ACTION ITEM: Copies of all lines containing the string "shroud" are needed from the data below.

(Stored data)

-- ==== Sys2Proof/Laws/State.lean ====
section
/-! SUPPORT. What each plain update of the state leaves alone: one lemma for each field and update, true by `rfl`, so that no later proof
unfolds a record update. -/

namespace Sys2Proof.Machine

open Sys2Proof

/-! emit -/

@[simp] theorem emit_pending (s : State) (o : Output) : (emit s o).pending = s.pending := rfl
@[simp] theorem emit_fresh (s : State) (o : Output) : (emit s o).fresh = s.fresh := rfl
@[simp] theorem emit_clock (s : State) (o : Output) : (emit s o).clock = s.clock := rfl
@[simp] theorem emit_power (s : State) (o : Output) : (emit s o).power = s.power := rfl
@[simp] theorem emit_startup (s : State) (o : Output) : (emit s o).startup = s.startup := rfl
@[simp] theorem emit_rails (s : State) (o : Output) : (emit s o).rails = s.rails := rfl
@[simp] theorem emit_button (s : State) (o : Output) : (emit s o).button = s.button := rfl
@[simp] theorem emit_thermal (s : State) (o : Output) : (emit s o).thermal = s.thermal := rfl
@[simp] theorem emit_pack (s : State) (o : Output) : (emit s o).pack = s.pack := rfl
@[simp] theorem emit_bank (s : State) (o : Output) : (emit s o).bank = s.bank := rfl
@[simp] theorem emit_charger (s : State) (o : Output) : (emit s o).charger = s.charger := rfl
@[simp] theorem emit_security (s : State) (o : Output) : (emit s o).security = s.security := rfl
@[simp] theorem emit_host (s : State) (o : Output) : (emit s o).host = s.host := rfl
@[simp] theorem emit_rt (s : State) (o : Output) : (emit s o).rt = s.rt := rfl
@[simp] theorem emit_persist (s : State) (o : Output) : (emit s o).persist = s.persist := rfl
@[simp] theorem emit_dram (s : State) (o : Output) : (emit s o).dram = s.dram := rfl
@[simp] theorem emit_shroud (s : State) (o : Output) : (emit s o).shroud = s.shroud := rfl
@[simp] theorem emit_flash (s : State) (o : Output) : (emit s o).flash = s.flash := rfl
@[simp] theorem emit_save (s : State) (o : Output) : (emit s o).save = s.save := rfl
@[simp] theorem emit_restore (s : State) (o : Output) : (emit s o).restore = s.restore := rfl
@[simp] theorem emit_notices (s : State) (o : Output) : (emit s o).notices = s.notices := rfl
@[simp] theorem emit_qmp (s : State) (o : Output) : (emit s o).qmp = s.qmp := rfl
@[simp] theorem emit_recorder (s : State) (o : Output) : (emit s o).recorder = s.recorder := rfl
@[simp] theorem emit_faults (s : State) (o : Output) : (emit s o).faults = s.faults := rfl
@[simp] theorem emit_cf (s : State) (o : Output) : (emit s o).cf = s.cf := rfl
@[simp] theorem emit_fw (s : State) (o : Output) : (emit s o).fw = s.fw := rfl
@[simp] theorem emit_smb (s : State) (o : Output) : (emit s o).smb = s.smb := rfl
@[simp] theorem emit_lb (s : State) (o : Output) : (emit s o).lb = s.lb := rfl
@[simp] theorem emit_engines (s : State) (o : Output) : (emit s o).engines = s.engines := rfl
@[simp] theorem emit_crossings (s : State) (o : Output) : (emit s o).crossings = s.crossings := rfl

/-! setChan -/

@[simp] theorem setChan_pending (s : State) (ch : DramCh) (f : DramChan → DramChan) : (setChan s ch f).pending = s.pending := rfl
@[simp] theorem setChan_out (s : State) (ch : DramCh) (f : DramChan → DramChan) : (setChan s ch f).out = s.out := rfl
@[simp] theorem setChan_fresh (s : State) (ch : DramCh) (f : DramChan → DramChan) : (setChan s ch f).fresh = s.fresh := rfl
@[simp] theorem setChan_clock (s : State) (ch : DramCh) (f : DramChan → DramChan) : (setChan s ch f).clock = s.clock := rfl
@[simp] theorem setChan_power (s : State) (ch : DramCh) (f : DramChan → DramChan) : (setChan s ch f).power = s.power := rfl
@[simp] theorem setChan_startup (s : State) (ch : DramCh) (f : DramChan → DramChan) : (setChan s ch f).startup = s.startup := rfl
@[simp] theorem setChan_rails (s : State) (ch : DramCh) (f : DramChan → DramChan) : (setChan s ch f).rails = s.rails := rfl
@[simp] theorem setChan_button (s : State) (ch : DramCh) (f : DramChan → DramChan) : (setChan s ch f).button = s.button := rfl
@[simp] theorem setChan_thermal (s : State) (ch : DramCh) (f : DramChan → DramChan) : (setChan s ch f).thermal = s.thermal := rfl
@[simp] theorem setChan_pack (s : State) (ch : DramCh) (f : DramChan → DramChan) : (setChan s ch f).pack = s.pack := rfl
@[simp] theorem setChan_bank (s : State) (ch : DramCh) (f : DramChan → DramChan) : (setChan s ch f).bank = s.bank := rfl
@[simp] theorem setChan_charger (s : State) (ch : DramCh) (f : DramChan → DramChan) : (setChan s ch f).charger = s.charger := rfl
@[simp] theorem setChan_security (s : State) (ch : DramCh) (f : DramChan → DramChan) : (setChan s ch f).security = s.security := rfl
@[simp] theorem setChan_host (s : State) (ch : DramCh) (f : DramChan → DramChan) : (setChan s ch f).host = s.host := rfl
@[simp] theorem setChan_rt (s : State) (ch : DramCh) (f : DramChan → DramChan) : (setChan s ch f).rt = s.rt := rfl
@[simp] theorem setChan_persist (s : State) (ch : DramCh) (f : DramChan → DramChan) : (setChan s ch f).persist = s.persist := rfl
@[simp] theorem setChan_shroud (s : State) (ch : DramCh) (f : DramChan → DramChan) : (setChan s ch f).shroud = s.shroud := rfl
@[simp] theorem setChan_flash (s : State) (ch : DramCh) (f : DramChan → DramChan) : (setChan s ch f).flash = s.flash := rfl
@[simp] theorem setChan_save (s : State) (ch : DramCh) (f : DramChan → DramChan) : (setChan s ch f).save = s.save := rfl
@[simp] theorem setChan_restore (s : State) (ch : DramCh) (f : DramChan → DramChan) : (setChan s ch f).restore = s.restore := rfl
@[simp] theorem setChan_notices (s : State) (ch : DramCh) (f : DramChan → DramChan) : (setChan s ch f).notices = s.notices := rfl
@[simp] theorem setChan_qmp (s : State) (ch : DramCh) (f : DramChan → DramChan) : (setChan s ch f).qmp = s.qmp := rfl
@[simp] theorem setChan_recorder (s : State) (ch : DramCh) (f : DramChan → DramChan) : (setChan s ch f).recorder = s.recorder := rfl
@[simp] theorem setChan_faults (s : State) (ch : DramCh) (f : DramChan → DramChan) : (setChan s ch f).faults = s.faults := rfl
@[simp] theorem setChan_cf (s : State) (ch : DramCh) (f : DramChan → DramChan) : (setChan s ch f).cf = s.cf := rfl
@[simp] theorem setChan_fw (s : State) (ch : DramCh) (f : DramChan → DramChan) : (setChan s ch f).fw = s.fw := rfl
@[simp] theorem setChan_smb (s : State) (ch : DramCh) (f : DramChan → DramChan) : (setChan s ch f).smb = s.smb := rfl
@[simp] theorem setChan_lb (s : State) (ch : DramCh) (f : DramChan → DramChan) : (setChan s ch f).lb = s.lb := rfl
@[simp] theorem setChan_engines (s : State) (ch : DramCh) (f : DramChan → DramChan) : (setChan s ch f).engines = s.engines := rfl
@[simp] theorem setChan_crossings (s : State) (ch : DramCh) (f : DramChan → DramChan) : (setChan s ch f).crossings = s.crossings := rfl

OUTPUT:
@[simp] theorem emit_shroud (s : State) (o : Output) : (emit s o).shroud = s.shroud := rfl
@[simp] theorem setChan_shroud (s : State) (ch : DramCh) (f : DramChan → DramChan) : (setChan s ch f).shroud = s.shroud := rfl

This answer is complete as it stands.